To do:
Word for word, set down every line of the entries below from the line with "exact ⟨rfl, congrArg some hend⟩" to the line with "(n + 1) ⟨a, b, 0⟩", including both, and no other line.

════════

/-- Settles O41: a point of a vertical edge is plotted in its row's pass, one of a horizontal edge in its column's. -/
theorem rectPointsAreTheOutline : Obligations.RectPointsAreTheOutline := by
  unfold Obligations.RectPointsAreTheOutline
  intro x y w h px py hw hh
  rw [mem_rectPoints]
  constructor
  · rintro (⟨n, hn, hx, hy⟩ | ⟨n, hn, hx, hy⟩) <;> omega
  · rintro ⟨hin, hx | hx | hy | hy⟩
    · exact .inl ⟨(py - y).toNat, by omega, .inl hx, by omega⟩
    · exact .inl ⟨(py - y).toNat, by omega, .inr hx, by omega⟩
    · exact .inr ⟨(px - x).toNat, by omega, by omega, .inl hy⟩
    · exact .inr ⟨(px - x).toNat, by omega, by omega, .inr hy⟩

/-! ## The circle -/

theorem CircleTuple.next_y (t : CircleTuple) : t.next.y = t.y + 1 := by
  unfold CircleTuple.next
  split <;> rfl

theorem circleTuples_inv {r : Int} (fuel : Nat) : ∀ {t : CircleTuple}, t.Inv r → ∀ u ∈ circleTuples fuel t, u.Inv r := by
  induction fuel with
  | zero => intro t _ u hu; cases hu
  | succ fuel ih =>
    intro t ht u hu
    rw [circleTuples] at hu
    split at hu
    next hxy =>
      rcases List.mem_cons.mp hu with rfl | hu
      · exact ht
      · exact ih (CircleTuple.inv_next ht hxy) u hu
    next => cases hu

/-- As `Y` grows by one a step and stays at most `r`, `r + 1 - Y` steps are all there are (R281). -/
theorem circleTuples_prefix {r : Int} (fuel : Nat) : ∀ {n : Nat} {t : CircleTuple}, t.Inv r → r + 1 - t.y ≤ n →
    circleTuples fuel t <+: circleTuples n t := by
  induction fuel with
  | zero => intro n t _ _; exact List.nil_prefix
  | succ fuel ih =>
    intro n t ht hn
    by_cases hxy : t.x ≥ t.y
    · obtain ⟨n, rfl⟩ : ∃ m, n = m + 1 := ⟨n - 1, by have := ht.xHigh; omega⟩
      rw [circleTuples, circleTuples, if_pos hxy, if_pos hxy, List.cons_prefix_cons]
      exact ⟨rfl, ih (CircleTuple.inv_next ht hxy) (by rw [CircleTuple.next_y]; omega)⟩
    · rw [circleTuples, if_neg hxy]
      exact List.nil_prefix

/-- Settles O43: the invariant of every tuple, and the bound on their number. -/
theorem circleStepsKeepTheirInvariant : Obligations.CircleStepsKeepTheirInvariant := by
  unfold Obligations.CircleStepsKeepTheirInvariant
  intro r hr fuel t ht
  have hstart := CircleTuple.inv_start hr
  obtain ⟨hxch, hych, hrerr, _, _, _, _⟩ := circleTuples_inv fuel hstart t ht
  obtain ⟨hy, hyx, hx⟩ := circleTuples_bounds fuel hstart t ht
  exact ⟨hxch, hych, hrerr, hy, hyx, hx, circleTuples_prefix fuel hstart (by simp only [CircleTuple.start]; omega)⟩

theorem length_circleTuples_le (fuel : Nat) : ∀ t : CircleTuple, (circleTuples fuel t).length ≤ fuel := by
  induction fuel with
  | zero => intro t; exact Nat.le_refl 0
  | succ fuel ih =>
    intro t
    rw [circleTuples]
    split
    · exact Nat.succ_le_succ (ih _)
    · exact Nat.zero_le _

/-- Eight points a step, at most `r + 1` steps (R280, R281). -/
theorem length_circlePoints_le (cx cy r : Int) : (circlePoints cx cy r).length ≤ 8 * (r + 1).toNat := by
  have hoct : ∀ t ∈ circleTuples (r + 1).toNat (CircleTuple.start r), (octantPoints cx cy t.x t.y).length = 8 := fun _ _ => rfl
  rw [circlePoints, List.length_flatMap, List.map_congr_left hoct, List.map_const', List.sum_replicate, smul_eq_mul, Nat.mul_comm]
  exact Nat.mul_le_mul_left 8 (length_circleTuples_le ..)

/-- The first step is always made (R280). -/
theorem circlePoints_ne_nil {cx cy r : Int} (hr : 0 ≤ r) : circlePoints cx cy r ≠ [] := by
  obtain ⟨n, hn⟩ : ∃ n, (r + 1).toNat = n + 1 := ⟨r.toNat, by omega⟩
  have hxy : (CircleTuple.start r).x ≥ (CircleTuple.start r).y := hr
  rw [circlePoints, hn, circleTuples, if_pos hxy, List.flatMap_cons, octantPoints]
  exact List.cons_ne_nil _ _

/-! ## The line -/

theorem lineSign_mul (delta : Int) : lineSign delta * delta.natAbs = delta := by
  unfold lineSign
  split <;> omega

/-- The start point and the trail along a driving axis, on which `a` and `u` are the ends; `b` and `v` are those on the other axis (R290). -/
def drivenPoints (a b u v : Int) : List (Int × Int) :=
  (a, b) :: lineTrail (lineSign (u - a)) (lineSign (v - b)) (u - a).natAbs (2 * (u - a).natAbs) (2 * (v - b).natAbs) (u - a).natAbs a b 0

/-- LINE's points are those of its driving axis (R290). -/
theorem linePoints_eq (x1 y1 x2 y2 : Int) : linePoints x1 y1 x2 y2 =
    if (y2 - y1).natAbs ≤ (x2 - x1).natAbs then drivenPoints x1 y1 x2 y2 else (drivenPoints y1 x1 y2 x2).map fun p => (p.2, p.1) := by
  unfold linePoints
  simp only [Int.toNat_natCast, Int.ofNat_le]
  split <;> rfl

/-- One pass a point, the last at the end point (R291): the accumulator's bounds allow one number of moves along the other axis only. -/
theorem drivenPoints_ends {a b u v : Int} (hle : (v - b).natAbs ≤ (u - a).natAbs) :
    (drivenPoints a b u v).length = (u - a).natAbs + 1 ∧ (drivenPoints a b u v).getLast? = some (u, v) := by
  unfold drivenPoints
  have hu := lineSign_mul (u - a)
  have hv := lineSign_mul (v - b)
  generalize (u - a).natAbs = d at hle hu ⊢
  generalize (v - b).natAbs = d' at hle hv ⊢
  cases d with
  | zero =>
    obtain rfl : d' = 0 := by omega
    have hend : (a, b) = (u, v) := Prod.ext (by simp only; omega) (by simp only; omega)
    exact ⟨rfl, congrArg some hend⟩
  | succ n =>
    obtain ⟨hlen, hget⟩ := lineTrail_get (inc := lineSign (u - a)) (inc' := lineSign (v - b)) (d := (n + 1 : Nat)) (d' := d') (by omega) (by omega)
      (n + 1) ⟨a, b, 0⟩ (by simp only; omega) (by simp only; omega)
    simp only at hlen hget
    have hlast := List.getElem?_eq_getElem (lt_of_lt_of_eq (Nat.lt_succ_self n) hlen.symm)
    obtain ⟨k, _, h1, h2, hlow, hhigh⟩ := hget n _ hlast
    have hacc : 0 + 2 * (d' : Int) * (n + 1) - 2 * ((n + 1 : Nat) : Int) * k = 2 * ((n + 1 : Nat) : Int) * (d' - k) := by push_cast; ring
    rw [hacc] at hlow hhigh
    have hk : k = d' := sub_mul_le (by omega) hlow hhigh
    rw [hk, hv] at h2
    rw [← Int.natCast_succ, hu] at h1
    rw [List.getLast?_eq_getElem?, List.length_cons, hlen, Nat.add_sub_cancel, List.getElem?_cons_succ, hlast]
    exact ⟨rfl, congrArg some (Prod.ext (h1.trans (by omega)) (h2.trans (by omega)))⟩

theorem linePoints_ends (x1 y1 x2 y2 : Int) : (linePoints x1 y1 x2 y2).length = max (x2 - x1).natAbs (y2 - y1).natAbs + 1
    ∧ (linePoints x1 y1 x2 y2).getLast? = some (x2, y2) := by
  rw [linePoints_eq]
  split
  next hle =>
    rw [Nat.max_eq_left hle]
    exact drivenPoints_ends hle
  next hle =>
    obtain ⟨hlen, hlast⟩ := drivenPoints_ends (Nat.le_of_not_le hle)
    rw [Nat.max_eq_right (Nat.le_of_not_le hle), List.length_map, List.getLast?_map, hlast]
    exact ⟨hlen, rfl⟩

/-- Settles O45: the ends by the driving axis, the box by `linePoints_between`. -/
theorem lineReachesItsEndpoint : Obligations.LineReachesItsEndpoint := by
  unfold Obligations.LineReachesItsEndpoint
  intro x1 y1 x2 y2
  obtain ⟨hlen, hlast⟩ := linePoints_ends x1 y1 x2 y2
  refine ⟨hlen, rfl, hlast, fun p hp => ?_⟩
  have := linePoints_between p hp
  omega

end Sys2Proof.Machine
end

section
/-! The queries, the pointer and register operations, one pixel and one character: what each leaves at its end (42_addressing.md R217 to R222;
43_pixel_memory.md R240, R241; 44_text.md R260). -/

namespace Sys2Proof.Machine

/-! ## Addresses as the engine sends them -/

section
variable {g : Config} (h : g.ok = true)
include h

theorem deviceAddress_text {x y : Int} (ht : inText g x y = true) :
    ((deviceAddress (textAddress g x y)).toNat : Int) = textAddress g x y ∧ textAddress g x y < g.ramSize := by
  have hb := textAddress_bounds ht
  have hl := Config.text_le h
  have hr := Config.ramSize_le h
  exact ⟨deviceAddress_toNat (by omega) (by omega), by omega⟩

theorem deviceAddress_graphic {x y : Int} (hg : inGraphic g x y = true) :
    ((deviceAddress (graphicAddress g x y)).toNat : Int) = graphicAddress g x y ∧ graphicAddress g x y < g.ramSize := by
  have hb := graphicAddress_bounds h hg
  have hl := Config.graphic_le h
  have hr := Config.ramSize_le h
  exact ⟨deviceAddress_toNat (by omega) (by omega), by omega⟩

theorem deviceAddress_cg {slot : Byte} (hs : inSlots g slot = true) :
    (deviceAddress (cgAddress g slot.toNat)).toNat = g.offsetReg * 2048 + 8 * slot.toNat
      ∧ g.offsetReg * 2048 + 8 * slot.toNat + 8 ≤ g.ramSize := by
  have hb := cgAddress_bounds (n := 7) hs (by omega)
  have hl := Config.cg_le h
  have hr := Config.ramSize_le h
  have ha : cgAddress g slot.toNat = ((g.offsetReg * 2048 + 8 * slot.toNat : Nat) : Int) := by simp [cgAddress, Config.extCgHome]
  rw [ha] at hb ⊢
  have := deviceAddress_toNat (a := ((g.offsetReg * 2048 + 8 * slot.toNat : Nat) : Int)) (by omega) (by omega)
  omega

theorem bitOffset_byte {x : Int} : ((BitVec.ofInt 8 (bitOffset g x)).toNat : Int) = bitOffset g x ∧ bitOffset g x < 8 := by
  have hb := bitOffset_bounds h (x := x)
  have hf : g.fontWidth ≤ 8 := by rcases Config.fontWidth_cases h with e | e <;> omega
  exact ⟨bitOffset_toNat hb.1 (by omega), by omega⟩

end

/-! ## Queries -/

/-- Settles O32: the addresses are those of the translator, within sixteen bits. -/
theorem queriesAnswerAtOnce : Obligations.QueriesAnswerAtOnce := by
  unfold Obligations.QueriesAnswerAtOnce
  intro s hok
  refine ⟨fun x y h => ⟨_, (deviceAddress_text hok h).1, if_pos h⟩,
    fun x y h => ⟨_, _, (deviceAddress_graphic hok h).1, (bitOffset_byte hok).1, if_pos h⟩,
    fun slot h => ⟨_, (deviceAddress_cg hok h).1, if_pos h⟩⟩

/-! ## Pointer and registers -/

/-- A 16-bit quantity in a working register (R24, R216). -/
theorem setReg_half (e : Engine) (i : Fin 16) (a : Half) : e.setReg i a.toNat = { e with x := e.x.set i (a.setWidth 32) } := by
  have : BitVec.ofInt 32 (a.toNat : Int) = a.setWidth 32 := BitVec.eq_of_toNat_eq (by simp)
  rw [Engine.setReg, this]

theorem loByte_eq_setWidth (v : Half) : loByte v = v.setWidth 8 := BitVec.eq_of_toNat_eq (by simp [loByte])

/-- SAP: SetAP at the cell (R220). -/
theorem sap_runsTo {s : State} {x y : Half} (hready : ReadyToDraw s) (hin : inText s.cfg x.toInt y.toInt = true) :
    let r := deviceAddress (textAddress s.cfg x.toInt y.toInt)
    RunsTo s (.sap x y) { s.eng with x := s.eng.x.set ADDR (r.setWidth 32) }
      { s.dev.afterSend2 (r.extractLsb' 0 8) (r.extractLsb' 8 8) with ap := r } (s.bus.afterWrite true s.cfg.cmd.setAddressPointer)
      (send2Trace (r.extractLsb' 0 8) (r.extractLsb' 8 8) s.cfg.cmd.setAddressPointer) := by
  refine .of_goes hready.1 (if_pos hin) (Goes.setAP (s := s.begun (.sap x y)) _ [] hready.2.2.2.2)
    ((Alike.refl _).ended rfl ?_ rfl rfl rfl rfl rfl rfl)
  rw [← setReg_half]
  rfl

════════

Result of the exercise:
    exact ⟨rfl, congrArg some hend⟩
  | succ n =>
    obtain ⟨hlen, hget⟩ := lineTrail_get (inc := lineSign (u - a)) (inc' := lineSign (v - b)) (d := (n + 1 : Nat)) (d' := d') (by omega) (by omega)
      (n + 1) ⟨a, b, 0⟩ (by simp only; omega) (by simp only; omega)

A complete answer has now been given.